The Agencies include the Board of Governors of the Federal Reserve System, the Bureau of Consumer Financial Protection, the Federal Deposit Insurance Corporation, the National Credit Union Administration, the Office of the Comptroller of the Currency, and the Securities and Exchange Commission. [1] Each of these Agencies was required, pursuant to Section 342 of the Act, to establish an Office of Minority and Women Inclusion (“OMWI”), headed by a Director responsible for all Agency matters concerning diversity in management, employment, and business. In turn, each Director was required to establish standards for assessing the diversity policies and practices of the entities regulated by the Agency. The Covered Entities include financial institutions, investment banking firms, mortgage banking firms, asset management firms, brokers, dealers, financial services entities, underwriters, accountants, investment consultants, and providers of legal services.[2]

As we previously reported, on October 25, 2013, the Agencies published joint proposed standards (“Proposed Standards”), which were available for public comment for over three months. The Final Standards track the Proposed Standards in large part, although some changes were made to address comments received by the Agencies.

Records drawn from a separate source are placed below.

/-! ### oset -/

@[simp] theorem oset_free (d : Dev) (i j v : Nat) : (oset d i j v).free = d.free := rfl
@[simp] theorem oset_out (d : Dev) (i j v : Nat) : (oset d i j v).out = d.out := rfl
@[simp] theorem oset_cores (d : Dev) (i j v : Nat) : (oset d i j v).cores = d.cores := rfl
@[simp] theorem oset_clusters (d : Dev) (i j v : Nat) : (oset d i j v).clusters = d.clusters := rfl
@[simp] theorem oset_tallies (d : Dev) (i j v : Nat) : (oset d i j v).tallies = d.tallies := rfl
@[simp] theorem oset_inflight (d : Dev) (i j v : Nat) : (oset d i j v).inflight = d.inflight := rfl
@[simp] theorem oset_mem (d : Dev) (i j v : Nat) : (oset d i j v).mem = d.mem := rfl
@[simp] theorem oset_poison (d : Dev) (i j v : Nat) : (oset d i j v).poison = d.poison := rfl
@[simp] theorem oset_upset (d : Dev) (i j v : Nat) : (oset d i j v).upset = d.upset := rfl
@[simp] theorem oset_vm (d : Dev) (i j v : Nat) : (oset d i j v).vm = d.vm := rfl
@[simp] theorem oset_ctxs (d : Dev) (i j v : Nat) : (oset d i j v).ctxs = d.ctxs := rfl
@[simp] theorem oset_images (d : Dev) (i j v : Nat) : (oset d i j v).images = d.images := rfl
@[simp] theorem oset_nextFault (d : Dev) (i j v : Nat) : (oset d i j v).nextFault = d.nextFault := rfl
@[simp] theorem oset_ports (d : Dev) (i j v : Nat) : (oset d i j v).ports = d.ports := rfl
@[simp] theorem oset_links (d : Dev) (i j v : Nat) : (oset d i j v).links = d.links := rfl
@[simp] theorem oset_routes (d : Dev) (i j v : Nat) : (oset d i j v).routes = d.routes := rfl
@[simp] theorem oset_otime (d : Dev) (i j v : Nat) : (oset d i j v).otime = d.otime := rfl
@[simp] theorem oset_faults (d : Dev) (i j v : Nat) : (oset d i j v).faults = d.faults := rfl
@[simp] theorem oset_graft (d : Dev) (i j v : Nat) : (oset d i j v).graft = d.graft := rfl
@[simp] theorem oset_host (d : Dev) (i j v : Nat) : (oset d i j v).host = d.host := rfl
@[simp] theorem oset_mgmt (d : Dev) (i j v : Nat) : (oset d i j v).mgmt = d.mgmt := rfl
@[simp] theorem oset_live (d : Dev) (i j v : Nat) : (oset d i j v).live = d.live := rfl
@[simp] theorem oset_arb (d : Dev) (i j v : Nat) : (oset d i j v).arb = d.arb := rfl
@[simp] theorem oset_power (d : Dev) (i j v : Nat) : (oset d i j v).power = d.power := rfl

/-! ### obump -/

@[simp] theorem obump_free (d : Dev) (w i j n : Nat) : (obump d w i j n).free = d.free := rfl
@[simp] theorem obump_out (d : Dev) (w i j n : Nat) : (obump d w i j n).out = d.out := rfl
@[simp] theorem obump_cores (d : Dev) (w i j n : Nat) : (obump d w i j n).cores = d.cores := rfl
@[simp] theorem obump_clusters (d : Dev) (w i j n : Nat) : (obump d w i j n).clusters = d.clusters := rfl
@[simp] theorem obump_tallies (d : Dev) (w i j n : Nat) : (obump d w i j n).tallies = d.tallies := rfl
@[simp] theorem obump_inflight (d : Dev) (w i j n : Nat) : (obump d w i j n).inflight = d.inflight := rfl
@[simp] theorem obump_mem (d : Dev) (w i j n : Nat) : (obump d w i j n).mem = d.mem := rfl
@[simp] theorem obump_poison (d : Dev) (w i j n : Nat) : (obump d w i j n).poison = d.poison := rfl
@[simp] theorem obump_upset (d : Dev) (w i j n : Nat) : (obump d w i j n).upset = d.upset := rfl
@[simp] theorem obump_vm (d : Dev) (w i j n : Nat) : (obump d w i j n).vm = d.vm := rfl
@[simp] theorem obump_ctxs (d : Dev) (w i j n : Nat) : (obump d w i j n).ctxs = d.ctxs := rfl
@[simp] theorem obump_images (d : Dev) (w i j n : Nat) : (obump d w i j n).images = d.images := rfl
@[simp] theorem obump_nextFault (d : Dev) (w i j n : Nat) : (obump d w i j n).nextFault = d.nextFault := rfl
@[simp] theorem obump_ports (d : Dev) (w i j n : Nat) : (obump d w i j n).ports = d.ports := rfl
@[simp] theorem obump_links (d : Dev) (w i j n : Nat) : (obump d w i j n).links = d.links := rfl
@[simp] theorem obump_routes (d : Dev) (w i j n : Nat) : (obump d w i j n).routes = d.routes := rfl
@[simp] theorem obump_otime (d : Dev) (w i j n : Nat) : (obump d w i j n).otime = d.otime := rfl
@[simp] theorem obump_faults (d : Dev) (w i j n : Nat) : (obump d w i j n).faults = d.faults := rfl
@[simp] theorem obump_graft (d : Dev) (w i j n : Nat) : (obump d w i j n).graft = d.graft := rfl
@[simp] theorem obump_host (d : Dev) (w i j n : Nat) : (obump d w i j n).host = d.host := rfl
@[simp] theorem obump_mgmt (d : Dev) (w i j n : Nat) : (obump d w i j n).mgmt = d.mgmt := rfl
@[simp] theorem obump_live (d : Dev) (w i j n : Nat) : (obump d w i j n).live = d.live := rfl
@[simp] theorem obump_arb (d : Dev) (w i j n : Nat) : (obump d w i j n).arb = d.arb := rfl
@[simp] theorem obump_power (d : Dev) (w i j n : Nat) : (obump d w i j n).power = d.power := rfl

Changes from Proposed Standards to Final Standards

The changes in the Final Standards include additional language clarifying certain provisions, including the following:

  • Definition of “Diversity” and “Inclusion.”
  • A number of comments sought a definition of “diversity,” as the Proposed Standards did not have one. Suggested definitions ranged from a narrow definition to one including individuals with disabilities, veterans, and/or LGBT individuals.
  • The Final Standards define “diversity” to include “minorities,” as defined in Section 342(g)(3) of the Act (i.e., Black Americans, Native Americans, Hispanic Americans, and Asian Americans), as well as women.
  • The Final Standards provide that Covered Entities may choose to apply a broader definition and note that a broader definition may include categories referenced by the U.S. Equal Employment Opportunity Commission in its EEO report.[3]
  • The Final Standards also provide a definition of “inclusion” (which the Proposed Standards did not contain) as a “process to create and maintain a positive work environment that values individual similarities and differences, so that all can reach their potential and maximize their contributions to an organization.”
  • Applicability to Small Entities/Extraterritorial Application.
  • In order to clarify what size entities were covered, the Final Standards state that they focus primarily on institutions with more than 100 employees, but the Agencies encourage each Covered Entity to use the standards in “a manner appropriate to its unique characteristics.”
  • The Final Standards specifically limit applicability to an entity’s U.S. operations, as this was not clear in the Proposed Standards.
  • Frequency and Structure of Assessment and Reporting.
  • As the Proposed Standards did not explain how often self-assessments should occur, the Final Standards state that a self-assessment should be performed annually, with ongoing monitoring.
  • The Final Standards also clarify that an entity may choose to share its self-assessment with the OMWI Director of the entity’s primary federal financial regulator, rather than submitting it to every relevant Agency.
  • Impact of Standards.
  • The Final Standards address concerns about the legal impact of the standards by adding the following language: “This document is a general statement of policy under the Administrative Procedure Act, 5 U.S.C. 553. It does not create new legal obligations. Use of the Standards by a regulated entity is voluntary.”(Emphasis added.)

Final Standards

Consistent with the Proposed Standards, the Final Standards are divided into five general categories: (i) organizational commitment to diversity and inclusion, (ii) workforce profile and employment practices, (iii) procurement and business practices (or supplier diversity), (iv) practices to promote transparency of organizational diversity and inclusion, and (v) entities’ self-assessment.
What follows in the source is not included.